**Task**: From the entries below, return only the lines starting at the one that contains "def trap (s" and ending at the one that contains "trapAddr (setGroup s", exactly as they stand.

(Beginning of Information provided)

/-- Settles O43. -/
theorem birtonLinkEventsComplete : Obligations.BirtonLinkEventsComplete := by
  rintro s b seq halfNs l id words rfl hlive
  refine ⟨fun hdown => ⟨?_, fun hsignal => ?_⟩,
    fun htraining => ⟨?_, fun hmore => ?_, fun hlast => ?_⟩, settled (if_pos hlive), fun hstate => ?_, fun hstate => ?_,
    fun t hstate hother hstrap ht hfresh => ⟨fun hmaster => ?_, fun hmaster => ?_⟩, fun hlow hhigh =>
      ⟨fun ws hws hcrc => ⟨fun hnumber => ?_, fun hnumber => ?_⟩, fun ws hws hcrc => ?_,
        birtonFrameReceived_unreadable rfl hlive hlow hhigh, fun t n ht hn => ⟨fun hthird => ?_, fun hfew => ?_⟩⟩⟩
  · exact birtonPartnerPatterns_down hlive hdown
  · exact settled (if_pos ⟨hlive, hdown, hsignal⟩)
  · exact settled ((if_neg (by simp [hlive, htraining])).trans (if_pos rfl))
  · refine settled ((if_neg (by simp [hlive, htraining])).trans ((if_neg Bool.false_ne_true).trans ?_))
    rw [State.modBirton, if_pos hmore]
  · refine settled ((if_neg (by simp [hlive, htraining])).trans ((if_neg Bool.false_ne_true).trans ?_))
    rw [State.modBirton, if_neg (Nat.not_lt.mpr hlast)]
  · exact settled (if_pos ⟨hlive, hstate⟩)
  · exact settled (if_pos ⟨hlive, hstate⟩)
  · exact settled ((if_pos ⟨hlive, hstate⟩).trans ((identIn_new hother hstrap ht hfresh).trans (if_pos hmaster)))
  · exact settled ((if_pos ⟨hlive, hstate⟩).trans
      ((identIn_new hother hstrap ht hfresh).trans (if_neg (by simp [hmaster]))))
  · rw [birtonFrameReceived_readable rfl hlive hlow hhigh hws, if_neg (by simp [hcrc]), if_neg (not_not_intro hnumber)]
  · rw [birtonFrameReceived_readable rfl hlive hlow hhigh hws, if_neg (by simp [hcrc]), if_pos hnumber]
  · rw [birtonFrameReceived_readable rfl hlive hlow hhigh hws, if_pos (by simp [hcrc])]
  · exact settled ((if_pos ⟨hlive, hlow, hhigh⟩).trans ((nakIn_acked ht hn).trans (if_pos hthird)))
  · exact settled ((if_pos ⟨hlive, hlow, hhigh⟩).trans ((nakIn_acked ht hn).trans (if_neg (Nat.not_le.mpr hfew))))

end Sys2Proof.Machine

/-! The events of the system of packages (R534-R548). -/

namespace Sys2Proof.Machine

section
variable {s t u : State} {group m k : Nat}

theorem sendTiming_group (hgroup : group < 32) (ht : t = s.modGrp group (fun g => { g with event := (g.event + 1) % 2 ^ 64 })) :
    s.sendTiming group = (List.range 8).foldl (fun s b =>
      if s.birtonUp b then s.frameOut b 0 0 true group [(t.grp group).event, 2 * s.refNs % 2 ^ 64] else s) t := by
  subst ht
  unfold State.sendTiming
  dsimp only
  rw [if_pos hgroup, if_pos hgroup, Nat.min_eq_left (Nat.le_of_lt hgroup)]

theorem sendTiming_system (ht : t = { s with casc := { s.casc with sysEvent := (s.casc.sysEvent + 1) % 2 ^ 64 } }) :
    s.sendTiming 32 = (List.range 8).foldl (fun s b =>
      if s.birtonUp b then s.frameOut b 0 0 true 32 [t.casc.sysEvent, 2 * s.refNs % 2 ^ 64] else s) t := by
  subst ht
  rfl

/-- Storing whole words reads no word first, and so leaves the block as it is. -/
theorem storeBlock_whole {g a : Nat} {data : List Byte} {pl : Place4} {q : Req} (ha : a % 8 = 0) (hlen : data.length % 8 = 0) :
    (s.storeBlock g a data pl q).2 =
      (({ s with mem := { s.mem with memory := (s.mem.memory.write a data).1 } }).modRegion g fun x =>
        { x with bytes := x.bytes + data.length }).mirrorStore a data := by
  unfold State.storeBlock
  dsimp only
  rw [if_pos ⟨ha, hlen⟩]
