-- ==== Sys2Proof/Decode.lean ====
section
/-! DEFINITION. The words of the Pyrod: fields (R19, R41, R211, R341), the decoder, total on any bytes, and the encoder
written from the same tables (R57, R86, R106, R143, R176, R202, R210, R211, R255, R277, R293, R341). -/

namespace Sys2Proof

/-- Why bytes are no instruction. All but the first are the ILLOP cases of R44. -/
inductive DecodeError where
  /-- Fewer than four bytes are left. -/
  | truncated
  /-- A major that no class chapter lists. -/
  | reservedMajor
  /-- A minor or operation code that the major does not list. -/
  | reservedMinor
  /-- A reserved field that is not zero. -/
  | reservedField
  /-- A type, size or element code that is reserved for the word. -/
  | reservedType
  /-- A rounding code that is reserved for the word (R90, R93). -/
  | reservedRounding
  /-- A condition code that is reserved (R57). -/
  | reservedCondition
  /-- A scope code that is reserved for the word (R176, R211). -/
  | reservedScope
  /-- A selector, tile mask or pattern that is reserved for the word (R204, R255, R362). -/
  | reservedSelector
deriving DecidableEq, Repr

/-! ### Codes -/

/-- The operand specifier of a 7-bit code (R35). -/
def Opnd.ofCode (c : BitVec 7) : Opnd :=
  let n := c.toNat
  if h : n < 64 then .v ⟨n, h⟩
  else if h : n < 96 then .g ⟨n - 64, by omega⟩
  else if h : n < 104 then .o ⟨n - 96, by omega⟩
  else if n = 104 then .y0
  else if n = 105 then .y1
  else if n = 106 then .z
  else if n = 107 then .tid
  else if h : n < 112 then .rsv ⟨n - 108, by omega⟩
  else if h : n < 120 then .p ⟨n - 112, by omega⟩
  else .k ⟨n - 120, by have := c.isLt; omega⟩

/-- The code of an operand specifier (R35). -/
def Opnd.code : Opnd → BitVec 7
  | .v n => BitVec.ofNat 7 n.val
  | .g n => BitVec.ofNat 7 (64 + n.val)
  | .o n => BitVec.ofNat 7 (96 + n.val)
  | .y0 => 104#7
  | .y1 => 105#7
  | .z => 106#7
  | .tid => 107#7
  | .rsv n => BitVec.ofNat 7 (108 + n.val)
  | .p n => BitVec.ofNat 7 (112 + n.val)
  | .k n => BitVec.ofNat 7 (120 + n.val)

/-- A 3-bit register or level number. -/
def fin8 (b : BitVec 3) : Fin 8 := b.toFin

/-- The code of a 3-bit register or level number. -/
def code8 (n : Fin 8) : BitVec 3 := BitVec.ofFin n

/-- Minor codes of the packed types (R57). -/
def PTy.code : PTy → BitVec 3
  | .s8 => 0#3
  | .z8 => 1#3
  | .s16 => 2#3
  | .z16 => 3#3
  | .s32 => 4#3
  | .z32 => 5#3

/-- The reading of a code of `PTy.code`; `none` if it is reserved. -/
def PTy.ofCode (b : BitVec 3) : Option PTy :=
  match b.toNat with
  | 0 => some .s8
  | 1 => some .z8
  | 2 => some .s16
  | 3 => some .z16
  | 4 => some .s32
  | 5 => some .z32
  | _ => none

/-- The 3-bit type code (R87). -/
def FTy.code : FTy → BitVec 3
  | .f64 => 0#3
  | .f32 => 1#3
  | .f16 => 2#3
  | .bf16 => 3#3
  | .e4m3 => 4#3
  | .e5m2 => 5#3

/-- The reading of a code of `FTy.code`; `none` if it is reserved. -/
def FTy.ofCode (b : BitVec 3) : Option FTy :=
  match b.toNat with
  | 0 => some .f64
  | 1 => some .f32
  | 2 => some .f16
  | 3 => some .bf16
  | 4 => some .e4m3
  | 5 => some .e5m2
  | _ => none

/-- Rounding codes (R79). -/
def Rnd.code : Rnd → BitVec 3
  | .rne => 0#3
  | .rz => 1#3
  | .ru => 2#3
  | .rd => 3#3
  | .dr => 4#3

/-- The reading of a code of `Rnd.code`; `none` if it is reserved. -/
def Rnd.ofCode (b : BitVec 3) : Option Rnd :=
  match b.toNat with
  | 0 => some .rne
  | 1 => some .rz
  | 2 => some .ru
  | 3 => some .rd
  | 4 => some .dr
  | _ => none

/-- Minor codes of CMP and CMPI (R57). -/
def Cmp.code : Cmp → BitVec 3
  | .eq => 0#3
  | .ne => 1#3
  | .lt => 2#3
  | .ge => 3#3
  | .ltu => 4#3
  | .geu => 5#3
  | .tst => 6#3

/-- The reading of a code of `Cmp.code`; `none` if it is reserved. -/
def Cmp.ofCode (b : BitVec 3) : Option Cmp :=
  match b.toNat with
  | 0 => some .eq
  | 1 => some .ne
  | 2 => some .lt
  | 3 => some .ge
  | 4 => some .ltu
  | 5 => some .geu
  | 6 => some .tst
  | _ => none

/-- Condition codes of FCMP (R86): the low bit of the major and minor [2]. -/
def FCmp.code : FCmp → BitVec 2
  | .eq => 0#2
  | .lt => 1#2
  | .le => 2#2
  | .un => 3#2

/-- The reading of a code of `FCmp.code`; `none` if it is reserved. -/
def FCmp.ofCode (b : BitVec 2) : Option FCmp :=
  match b.toNat with
  | 0 => some .eq
  | 1 => some .lt
  | 2 => some .le
  | 3 => some .un
  | _ => none

/-- Condition codes of WAITM (R176). -/
def WCond.code : WCond → BitVec 3
  | .eq => 0#3
  | .ne => 1#3
  | .ltu => 2#3
  | .geu => 3#3
  | .lt => 4#3
  | .ge => 5#3
  | .tst => 6#3
  | .ntst => 7#3

/-- The reading of a code of `WCond.code`; `none` if it is reserved. -/
def WCond.ofCode (b : BitVec 3) : Option WCond :=
  match b.toNat with
  | 0 => some .eq
  | 1 => some .ne
  | 2 => some .ltu
  | 3 => some .geu
  | 4 => some .lt
  | 5 => some .ge
  | 6 => some .tst
  | 7 => some .ntst
  | _ => none
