/-- TAKING A TRAP at the word where the split stands (R347): a tender stalls until validation and takes none itself
(R231); any other group stops with TRREC0–2 written. The unfinished threads stay as they are, so that a replay runs only
those (R136; DEDUCED, log 54). -/
def trapWith (s : State) (pl : Place) (cause : BitVec 8) (kind : BitVec 2) (code : BitVec 14) (addr : Word) : State :=
  match groupAt s pl.core pl.slot with
  | none => s
  | some g =>
    match splitAt g pl.split with
    | none => s
    | some sp =>
      if g.isTender.isSome then waitAt s pl g sp .tender
      else stopGroup (store s pl g { sp with stage := 0, await := [], paid := false }) pl.core pl.slot
        { cause := cause, kind := kind, split := BitVec.ofNat 2 pl.split, word := BitVec.ofNat 2 sp.word, code := code,
          pc := sp.pc, addr := addr }

/-- The trap causes of R348. -/
inductive Cause where
  | illop | runlen | chain | opspec | partialmask | hazard | priv | align | pagefault | prot | attrsplit | future
  | footprint | fpe | infeas | bkpt | step | watch | starve | deadlock | memerr | linkerr
deriving DecidableEq, Repr

/-- The code of a trap cause (R348). -/
def causeCode : Cause → BitVec 8
  | .illop => 0x01
  | .runlen => 0x02
  | .chain => 0x03
  | .opspec => 0x04
  | .partialmask => 0x05
  | .hazard => 0x06
  | .priv => 0x07
  | .align => 0x10
  | .pagefault => 0x11
  | .prot => 0x12
  | .attrsplit => 0x14
  | .future => 0x15
  | .footprint => 0x18
  | .fpe => 0x20
  | .infeas => 0x22
  | .bkpt => 0x30
  | .step => 0x31
  | .watch => 0x32
  | .starve => 0x40
  | .deadlock => 0x41
  | .memerr => 0x50
  | .linkerr => 0x51

/-- Takes a trap of R348 whose ADDR is `a`. -/
def trapAddr (s : State) (pl : Place) (c : Cause) (a : Word) : State := trapWith s pl (causeCode c) 0 0 a

/-- Takes a trap of R348 without an ADDR. -/
def trap (s : State) (pl : Place) (c : Cause) : State := trapAddr s pl c 0

/-! ### The end of a word -/

/-- The place of the next word: the next word of the packet, or word 0 of the next packet (R26). -/
def nextPos (pc : Word) (word : Nat) : Word × Nat := if word < 2 then (pc, word + 1) else (pc + 1, 0)

/-- Counts one issued word of a partition's group on a core (R351). -/
def countWord (s : State) (c part : Nat) : State :=
  let k := coreOf s c
  setCore s c { k with cwords := tabSet 0 k.cwords part (tabGet 0 k.cwords part + 1) }

/-- The group steps: GDBG.STEP is 1, and it is no tender (R361). -/
def steps (g : Group) : Bool := g.gdbg.getLsbD 0 && g.isTender.isNone

/-- A WATCH that a performed access of the word has matched is taken now (R360); after a whole bundle, STEP (R361), which
after a WATCH is still due when the group resumes. -/
def afterWord (s : State) (pl : Place) (bundleDone : Bool) : State :=
  match groupAt s pl.core pl.slot with
  | none => s
  | some g =>
    match g.watch with
    | some a =>
      trapAddr (setGroup s pl.core pl.slot { g with watch := none, stepDue := bundleDone && steps g }) pl .watch a
    | none => if bundleDone && steps g then trap s pl .step else s

/-- The run's record of an issued word. -/
def bump (r : Run) (occ : Nat) : Run := { r with words := r.words + 1, occ := Nat.max r.occ occ }

/-- The split is done with its word: no wait, no unfinished threads, nothing held from its issue. -/
def Split.done (sp : Split) : Split :=
  { sp with wait := none, unfin := none, stage := 0, await := [], vals := [], paid := false }

/-- The cycles that a barrier word still has to occupy at its end: none if they have passed (R177, R270). -/
def Split.owes (sp : Split) (occ : Nat) : Nat := if sp.paid then 0 else occ

/-- Ends a word that is no control transfer: with C = 1 the bundle goes on (R22); otherwise the bundle occupies the
pipe for its longest occupancy (R24), and with S = 1 the run ends and the group releases the pipe (R25, R28). -/
def finish (s : State) (pl : Place) (g : Group) (sp : Split) (h : Hd) (occ : Nat) : State :=
  let g := { g with gwords := g.gwords + 1 }
  let r := bump sp.run occ
  let (pc, w) := nextPos sp.pc sp.word
  let sp := sp.done
  if h.c then
    afterWord (countWord (store s pl g { sp with pc := pc, word := w, run := { r with checked := true } }) pl.core g.part)
      pl false
  else
    let sp :=
      if h.s then { sp with pc := pc, word := w, run := Run.start, running := false }
      else { sp with pc := pc, word := w, run := { r with bundle := r.bundle + 1, checked := false, occ := 0 } }
    let s := countWord (store s pl g sp) pl.core g.part
    let s := advance s r.occ (some pl)
    afterWord (if h.s then release s pl else s) pl true

/-- A barrier word begins to wait: its cycles pass as it issues, and when the wait ends the next word follows at once (R177,
R270). -/
def waitIssued (s : State) (pl : Place) (g : Group) (sp : Split) (occ : Nat) (w : Wait) : State :=
  if sp.paid then waitAt s pl g sp w
  else
    let sp' := { sp with wait := some w, run := { sp.run with occ := 0 }, paid := true }
    release (advance (store s pl g sp') (Nat.max sp.run.occ occ) (some pl)) pl

/-- Ends a control-transfer word: the split stands at a run start at `pc` (R25, R26). -/
def finishAt (s : State) (pl : Place) (g : Group) (sp : Split) (occ : Nat) (pc : Word) : State :=
  let g := { g with gwords := g.gwords + 1 }
  let r := bump sp.run occ
  let sp := { sp.done with pc := pc, word := 0, run := Run.start, running := false }
  let s := countWord (store s pl g sp) pl.core g.part
  afterWord (release (advance s r.occ (some pl)) pl) pl true

/-! ### Issuing a word -/

/-- Runs a meaning for the split that has the turn. -/
def issue (s : State) (k : Place → Group → Split → Out) : Out :=
  match s.turn with
  | none => .refused .noTurn
  | some pl =>
    match groupAt s pl.core pl.slot with
    | none => .fault .noSplit
    | some g =>
      match splitAt g pl.split with
      | none => .fault .noSplit
      | some sp => k pl g sp

/-- The register operands of a word: sources with the types to which constants convert, and the destination. A word
without a third source names z. `div` says that the lane pipe's divider computes the result
(R56). -/
structure RegWord where
  pipe : Pipe
  lat  : Option Nat
  d    : Opnd
  a    : Opnd × Conv
  b    : Opnd × Conv
  w    : Opnd × Conv
  div  : Bool
deriving DecidableEq, Repr

/-- The sources of a word. -/
def RegWord.srcs (r : RegWord) : List Opnd := [r.a.1, r.b.1, r.w.1]

/-- OPSPEC for the names of a word: R36 and R38. -/
def namesBad (g : Group) (os : List Opnd) : Bool := os.any (badName g.valloc)
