/-- Clears the wait of a split that is in the reading room, and its entries: it repeats its word. -/
def leaveRoom (s : State) (c slot split : Nat) : State :=
  let k := coreOf s c
  let s := setCore s c { k with room := k.room.filter fun x => !(x.slot == slot && x.split == split) }
  match groupAt s c slot with
  | none => s
  | some g =>
    match splitAt g split with
    | none => s
    | some sp => if inRoom sp then setGroup s c slot (setSplit g split { sp with wait := none }) else s

/-- Splits of a core that wait in the reading room with a thread that found no free entry (R155). -/
def roomShort (k : Core) : List (Nat × Nat) :=
  k.slots.flatMap fun x => (x.2.splits.filter fun p =>
    inRoom p.2 && roomMask k x.1 p.1 != p.2.unfin.getD p.2.mask).map fun p => (x.1, p.1)

/-- Threads without an entry retry as entries free up (R155). -/
def retryRoom (s : State) (c : Nat) : State :=
  (roomShort (coreOf s c)).foldl (fun s p => leaveRoom s c p.1 p.2) s

/-- Wakes the split of a reading-room entry. -/
def wakeOne (s : State) (c : Nat) (w : Waiter) : State :=
  let s := leaveRoom s c w.slot w.split
  let s := match groupAt s c w.slot with
    | some g => restartStarve s g.part
    | none => s
  retryRoom s c

/-- Wakes every waiter of the package that a predicate selects. -/
def wakeAll (s : State) (p : Waiter → Bool) : State :=
  s.cores.foldl (fun s c => (c.2.room.filter p).foldl (fun s w => wakeOne s c.1 w) s) s

/-- A performed write of [loc, loc + n) wakes WAITM threads on its 8-byte words (R183). -/
def wakeWaitm (s : State) (loc n : Nat) : State :=
  wakeAll s fun w => !w.futur && decide (w.loc < loc + n) && decide (loc < w.loc + 8)

/-- A performed FWR wakes every waiter on its word (R156, R183). -/
def wakeFuture (s : State) (loc : Nat) : State := wakeAll s fun w => w.loc == loc

/-! ### Performing writes -/

/-- A store of n bytes within one line by core c, performed (R165), with its wakes. -/
def storeAt (s : State) (c loc n x : Nat) : State := wakeWaitm (stampStore (memWrite s loc n x) c loc n) loc n

/-- The pieces of an access of n bytes: within 128-byte lines, low then high (R140). -/
def pieces (loc n : Nat) : List (Nat × Nat) :=
  let k := 128 - loc % 128
  if n ≤ k then [(loc, n)] else [(loc, k), (loc + k, n - k)]

/-- Word w of a future page is full (R153). -/
def isFull (s : State) (loc : Nat) : Bool := tabGet false s.full loc

/-- Sets or clears a full/empty bit. -/
def setFull (s : State) (loc : Nat) (b : Bool) : State := { s with full := tabSet false s.full loc b }

/-- The new memory value and whether memory is written, of an atomic operation numbered as major 0x2C 0–7 and 0x2D
8–12, on n bytes (R148–R152). -/
def atomicNew (op n : Nat) (old v w : Nat) : Nat × Bool :=
  let b := 8 * n
  let m := 2 ^ b
  match op with
  | 0 => ((old + v) % m, true)
  | 1 => (old &&& (v % m), true)
  | 2 => (old ||| (v % m), true)
  | 3 => (old ^^^ (v % m), true)
  | 4 => (v % m, true)
  | 5 => (if intOf b true v < intOf b true old then v % m else old, true)
  | 6 => (if intOf b true old < intOf b true v then v % m else old, true)
  | 7 => if old = v % m then (w % m, true) else (old, false)
  | 8 => (Nat.min old (v % m), true)
  | 9 => (Nat.max old (v % m), true)
  | 10 =>
    let t := if n = 8 then FTy.f64 else FTy.f32
    ((sumTo t .rne [fDecode t old, fDecode t (v % m)]).1, true)
  | 11 => if old < v % 2 ^ 32 then (old + 1, true) else (old, false)
  | _ => (Nat.max old (v % m), true)

/-- What t receives from an atomic (R148–R150). -/
def atomicOld (op n old v : Nat) : Word :=
  if op = 5 ∨ op = 6 then BitVec.ofNat 64 (intBits 64 (intOf (8 * n) true old))
  else if op = 11 then (if old < v % 2 ^ 32 then BitVec.ofNat 64 old else 0xFFFFFFFF)
  else BitVec.ofNat 64 old

/-- An atomic read and write by core c, one event (R147, R165): what t receives and the state after. -/
def atomicAt (s : State) (c loc op n v w : Nat) : Word × State :=
  let old := memRead s loc n
  let (x, wr) := atomicNew op n old v w
  (atomicOld op n old v, if wr then storeAt s c loc n x else stampFailed s c loc)

/-- Stores the low bytes of x in the first piece, the next ones in the second (R140). -/
def storePieces (s : State) (c x : Nat) : List (Nat × Nat) → State
  | [] => s
  | (l, k) :: r => storePieces (storeAt s c l k (x % 2 ^ (8 * k))) c (x / 2 ^ (8 * k)) r

/-- Performs an access that a group issued earlier (R165; DEDUCED, log 8). -/
def performPend (s : State) (c : Nat) (a : PendAcc) : State :=
  match a.op with
  | .plain x => storePieces s c x.toNat (pieces a.loc a.n)
  | .rmw op v w => (atomicAt s c a.loc op a.n v.toNat w.toNat).2
  | .fwr x => wakeFuture (setFull (storeAt s c a.loc 8 x.toNat) a.loc true) a.loc
  | .fclr => setFull (stampStore s c a.loc 8) a.loc false

/-- Ends the waits of a group's splits that a predicate selects: they repeat their words. -/
def wakeSplits (s : State) (c slot : Nat) (p : Wait → Bool) : State :=
  match groupAt s c slot with
  | none => s
  | some g =>
    setGroup s c slot { g with splits := g.splits.map fun x =>
      match x.2.wait with
      | some w => if p w then (x.1, { x.2 with wait := none }) else x
      | none => x }

/-- A waiting record enters the queue, which ends an EVWAIT and restarts the starvation interval (R184, R185, R189). -/
def postRecord (s : State) (c : Nat) : State :=
  let k := coreOf s c
  match k.waiting with
  | [] => s
  | e :: rest =>
    if 64 ≤ k.events.length then s
    else
      let s := setCore s c { k with events := k.events ++ [e], waiting := rest }
      let s := wakeSplits s c e.slot fun w =>
        match w with
        | .events _ => true
        | _ => false
      match groupAt s c e.slot with
      | some g => restartStarve s g.part
      | none => s

/-- Waiting records enter as places are free: a freed place is taken in the cycle in which it frees (R184). -/
def postRecords (s : State) (c : Nat) : Nat → State
  | 0 => s
  | n + 1 => if (coreOf s c).waiting.isEmpty then s else postRecords (postRecord s c) c n

/-- Ends such waits of every group of a core. -/
def wakeCore (s : State) (c : Nat) (p : Wait → Bool) : State :=
  (coreOf s c).slots.foldl (fun s x => wakeSplits s c x.1 p) s

/-- Performs the accesses that a group has issued, in order (R135, R165), and ends its waits for them. -/
def drainPend (s : State) (c slot : Nat) : State :=
  match groupAt s c slot with
  | none => s
  | some g =>
    let s := g.pend.foldl (fun s a => performPend s c a) (setGroup s c slot { g with pend := [] })
    wakeSplits s c slot fun w => match w with
      | .performed _ => true
      | _ => false

/-- The same where the group has issued any. -/
def settlePend (s : State) (c slot : Nat) : State :=
  match groupAt s c slot with
  | none => s
  | some g => if g.pend.isEmpty then s else drainPend s c slot

end Sys2Proof.Machine
end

(End of Information provided)

**Reply**:
def trap (s : State) (pl : Place) (c : Cause) : State := trapAddr s pl c 0

/-! ### The end of a word -/

/-- The place of the next word: the next word of the packet, or word 0 of the next packet (R26). -/
def nextPos (pc : Word) (word : Nat) : Word × Nat := if word < 2 then (pc, word + 1) else (pc + 1, 0)

/-- Counts one issued word of a partition's group on a core (R351). -/
def countWord (s : State) (c part : Nat) : State :=
  let k := coreOf s c
  setCore s c { k with cwords := tabSet 0 k.cwords part (tabGet 0 k.cwords part + 1) }

/-- The group steps: GDBG.STEP is 1, and it is no tender (R361). -/
def steps (g : Group) : Bool := g.gdbg.getLsbD 0 && g.isTender.isNone

/-- A WATCH that a performed access of the word has matched is taken now (R360); after a whole bundle, STEP (R361), which
after a WATCH is still due when the group resumes. -/
def afterWord (s : State) (pl : Place) (bundleDone : Bool) : State :=
  match groupAt s pl.core pl.slot with
  | none => s
  | some g =>
    match g.watch with
    | some a =>
      trapAddr (setGroup s pl.core pl.slot { g with watch := none, stepDue := bundleDone && steps g }) pl .watch a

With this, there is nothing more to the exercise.